ASSIGNMENT » Copy the entries exactly, through the "obtain ⟨hlt, hget⟩" line.

DATA »
theorem performRead_none {relay : Option RelayFields} {table count : Nat} {s : State} (hc : 1 ≤ count)
    (ht : tableEntries s table = none) (first : Nat) : performRead relay table first count s = refuse .badTable s := by
  unfold performRead
  rw [if_neg (by omega), ht]

theorem performRead_beyond {relay : Option RelayFields} {table first count : Nat} {s : State} {l : List (List Byte)}
    (hc : 1 ≤ count) (ht : tableEntries s table = some l) (hl : l.length ≤ first) :
    performRead relay table first count s = refuse .badIndex s := by
  unfold performRead
  rw [if_neg (by omega), ht]
  exact if_pos hl

theorem performRead_served {relay : Option RelayFields} {table first count : Nat} {s : State} {l : List (List Byte)}
    (hc : 1 ≤ count) (ht : tableEntries s table = some l) (hl : first < l.length)
    (hs : 1 ≤ (serveEntries relay first count l).length) : performRead relay table first count s =
      { status := .done, entries := serveEntries relay first count l, state := s } := by
  unfold performRead
  rw [if_neg (by omega), ht]
  refine (if_neg (Nat.not_le.mpr hl)).trans ?_
  split
  · next hnil =>
    rw [hnil] at hs
    exact absurd hs (by decide)
  · rfl

theorem serveEntries_front {relay : Option RelayFields} {first count : Nat} {l : List (List Byte)} {x : List Byte}
    (hc : 1 ≤ count) (hx : l[first]? = some x) (hfit : responseFixed relay + (4 + x.length) ≤ 1500) :
    1 ≤ (serveEntries relay first count l).length := by
  obtain ⟨hlt, hget⟩ := List.getElem?_eq_some_iff.mp hx
  unfold serveEntries
  rw [List.drop_eq_getElem_cons hlt, hget]
  exact takeEntries_front hc (by omega) _

/-- What is served: a run of the table's items, as long as the count, the table and the frame allow. -/
theorem serveEntries_spec {relay : Option RelayFields} {first count : Nat} {l : List (List Byte)}
    (hl : first < l.length) (hroom : responseFixed relay ≤ 1500) {es : List Entry}
    (hes : es = serveEntries relay first count l) :
    es.length ≤ count ∧ first + es.length ≤ l.length ∧ responseFixed relay + (encodeEntries es).length ≤ 1500 ∧
    (∀ i, i < es.length → ∃ y, l[first + i]? = some y ∧ es[i]? = some { index := first + i, value := y }) ∧
    (∀ y, es.length < count → l[first + es.length]? = some y →
      1500 < responseFixed relay + (encodeEntries es).length + (4 + y.length)) := by
  have hspec := takeEntries_spec count (1500 - responseFixed relay) first (l.drop first)
  have hes' : takeEntries count (1500 - responseFixed relay) first (l.drop first) = es := hes.symm
  rw [hes'] at hspec
  obtain ⟨hcount, hlen, hbytes, hget, hcut⟩ := hspec
  rw [List.length_drop] at hlen
  refine ⟨hcount, by omega, by omega, fun i hi => ?_, fun y hy hnext => ?_⟩
  · obtain ⟨y, hy, hey⟩ := hget i hi
    exact ⟨y, List.getElem?_drop ▸ hy, hey⟩
  · have := hcut y hy (List.getElem?_drop.trans hnext)
    omega

theorem responseFixed_le (relay : Option RelayFields) : responseFixed relay ≤ 1500 := by
  unfold responseFixed
  split <;> decide

/-! ## The encodings (section 12.2) -/

theorem num_length (x : Int) : (num x).length = 8 := beBytes_length 8 _

theorem beInt_num {x : Int} (hlo : -(2 ^ 63) ≤ x) (hhi : x < 2 ^ 63) : beInt (num x) = x := by
  refine beInt_beBytesInt ?_ ?_
  · norm_num at hlo ⊢
    omega
  · norm_num at hhi ⊢
    omega

theorem byte_eq (k : Nat) : byte k = [BitVec.ofNat 8 k] := by simp [byte, beBytes]

theorem record_append (a b : List (Option (List Byte))) : record (a ++ b) = record a ++ record b := List.flatMap_append

/-! ## The places of the ids in the member list -/

theorem posOf_eq_none {i : Nat} : ∀ {l : List Nat}, posOf i l = none ↔ i ∉ l
  | [] => by simp [posOf]
  | x :: l => by
    rw [posOf]
    split
    · next h => simp [h]
    · next h =>
      rw [Option.map_eq_none_iff, posOf_eq_none, List.mem_cons, not_or]
      exact ⟨fun hl => ⟨Ne.symm h, hl⟩, And.right⟩

theorem posOf_eq_some {i : Nat} : ∀ {l : List Nat} {k : Nat}, posOf i l = some k →
    l[k]? = some i ∧ ∀ j, j < k → l[j]? ≠ some i
  | [], _, h => by cases h
  | x :: l, k, h => by
    rw [posOf] at h
    split at h
    · next hx =>
      cases h
      exact ⟨congrArg some hx, fun j hj => absurd hj (Nat.not_lt_zero j)⟩
    · next hx =>
      obtain ⟨k', hk', rfl⟩ := Option.map_eq_some_iff.mp h
      obtain ⟨hget, hbefore⟩ := posOf_eq_some hk'
      refine ⟨hget, fun j hj => ?_⟩
      match j with
      | 0 => exact fun h0 => hx (Option.some.inj h0)
      | j + 1 => exact hbefore j (Nat.lt_of_succ_lt_succ hj)

theorem posOf_isSome (i : Nat) (l : List Nat) : (posOf i l).isSome = decide (i ∈ l) := by
  by_cases h : i ∈ l
  · rw [decide_eq_true h]
    exact Option.isSome_iff_ne_none.mpr fun hn => posOf_eq_none.mp hn h
  · rw [decide_eq_false h, posOf_eq_none.mpr h]
    rfl

/-! ## The read-only tables of many records -/

theorem mapRecords_length (t : Tables) (v : Live) : ∀ (l : List MapEntry) (i : Nat),
    (mapRecords t v i l).length = l.length
  | [], _ => rfl
  | _ :: l, i => congrArg Nat.succ (mapRecords_length t v l (i + 1))

theorem mapRecords_get (t : Tables) (v : Live) (l : List MapEntry) : ∀ (k i : Nat) {e : MapEntry}, l[i]? = some e →
    (mapRecords t v k l)[i]? = some (mapRecord t v (k + i) e) := by
  induction l with
  | nil => exact fun k i e h => by cases h
  | cons x l ih =>
    intro k i e h
    rw [mapRecords]
    cases i with
    | zero =>
      obtain rfl : x = e := Option.some.inj h
      exact List.getElem?_cons_zero
    | succ i => rw [List.getElem?_cons_succ, ih (k + 1) i h, Nat.add_right_comm, Nat.add_assoc]

theorem pointRecords_length (osc : Nat) : ∀ (l : List Point) (i : Nat), (pointRecords osc i l).length = l.length
  | [], _ => rfl
  | _ :: l, i => congrArg Nat.succ (pointRecords_length osc l (i + 1))

theorem pointRecords_get (osc : Nat) (l : List Point) : ∀ (k i : Nat) {p : Point}, l[i]? = some p →
    (pointRecords osc k l)[i]? = some (pointRecord osc (k + i) p) := by
  induction l with
  | nil => exact fun k i p h => by cases h
  | cons x l ih =>
    intro k i p h
    rw [pointRecords]
    cases i with
    | zero =>
      obtain rfl : x = p := Option.some.inj h
      exact List.getElem?_cons_zero
    | succ i => rw [List.getElem?_cons_succ, ih (k + 1) i h, Nat.add_right_comm, Nat.add_assoc]

end Sys2Proof.Machine
end

section
/-! The records of the read-only tables as section 12.2 lays them out, and O48. -/

namespace Sys2Proof.Machine

/-! ## Items that a record states by cases -/

theorem watchItem_eq {t : Tables} {v : Live} {watch : Option (List Byte)}
    (hoff : originRole t ≠ .standby → watch = none)
    (hactive : originRole t = .standby → v.epoch.active = true → watch = none)
    (hidle : originRole t = .standby → v.epoch.active = false →
      watch = v.epoch.takeover.map (fun tm => nat (millis (tm.elapsed v.now)))) :
    (if originRole t = .standby ∧ v.epoch.active = false then
      v.epoch.takeover.map (fun tm => nat (millis (tm.elapsed v.now))) else none) = watch := by
  by_cases hrole : originRole t = .standby
  · cases ha : v.epoch.active with
    | false => rw [if_pos ⟨hrole, rfl⟩, hidle hrole ha]
    | true => rw [if_neg (by simp), hactive hrole ha]
  · rw [if_neg (fun h => hrole h.1), hoff hrole]

theorem huntItem_eq {t : Tables} {v : Live} {hunt : Option (List Byte)}
    (hoff : originRole t ≠ .standby → hunt = none)
    (hactive : originRole t = .standby → v.epoch.active = true → hunt = some (revertItem v.now v.epoch.revert))
    (hidle : originRole t = .standby → v.epoch.active = false → hunt = none) :
    (if originRole t = .standby ∧ v.epoch.active = true then some (revertItem v.now v.epoch.revert) else none) =
      hunt := by
  by_cases hrole : originRole t = .standby
  · cases ha : v.epoch.active with
    | false => rw [if_neg (by simp), hidle hrole ha]
    | true => rw [if_pos ⟨hrole, rfl⟩, hactive hrole ha]
  · rw [if_neg (fun h => hrole h.1), hoff hrole]

theorem revertItem_eq (now : Stamp) (w : Option RevertWatch) : revertItem now w = match w with
    | none => [0, 0]
    | some x => [1, 1] ++ nat (min 65535 ((interval x.start now).toNat / 1000000000)) := by
  cases w <;> rfl

theorem raisedAt_eq (l : List Point) (x : Severity) : raisedAt l x =
    (l.filter (fun p => decide ((p.state = .raised ∨ p.state = .clearing) ∧ p.severity = some x))).length := by
  unfold raisedAt Point.isRaised
  simp only [Bool.decide_and, Bool.decide_or]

TASK OUTPUT »
theorem performRead_none {relay : Option RelayFields} {table count : Nat} {s : State} (hc : 1 ≤ count)
    (ht : tableEntries s table = none) (first : Nat) : performRead relay table first count s = refuse .badTable s := by
  unfold performRead
  rw [if_neg (by omega), ht]

theorem performRead_beyond {relay : Option RelayFields} {table first count : Nat} {s : State} {l : List (List Byte)}
    (hc : 1 ≤ count) (ht : tableEntries s table = some l) (hl : l.length ≤ first) :
    performRead relay table first count s = refuse .badIndex s := by
  unfold performRead
  rw [if_neg (by omega), ht]
  exact if_pos hl

theorem performRead_served {relay : Option RelayFields} {table first count : Nat} {s : State} {l : List (List Byte)}
    (hc : 1 ≤ count) (ht : tableEntries s table = some l) (hl : first < l.length)
    (hs : 1 ≤ (serveEntries relay first count l).length) : performRead relay table first count s =
      { status := .done, entries := serveEntries relay first count l, state := s } := by
  unfold performRead
  rw [if_neg (by omega), ht]
  refine (if_neg (Nat.not_le.mpr hl)).trans ?_
  split
  · next hnil =>
    rw [hnil] at hs
    exact absurd hs (by decide)
  · rfl

theorem serveEntries_front {relay : Option RelayFields} {first count : Nat} {l : List (List Byte)} {x : List Byte}
    (hc : 1 ≤ count) (hx : l[first]? = some x) (hfit : responseFixed relay + (4 + x.length) ≤ 1500) :
    1 ≤ (serveEntries relay first count l).length := by
  obtain ⟨hlt, hget⟩ := List.getElem?_eq_some_iff.mp hx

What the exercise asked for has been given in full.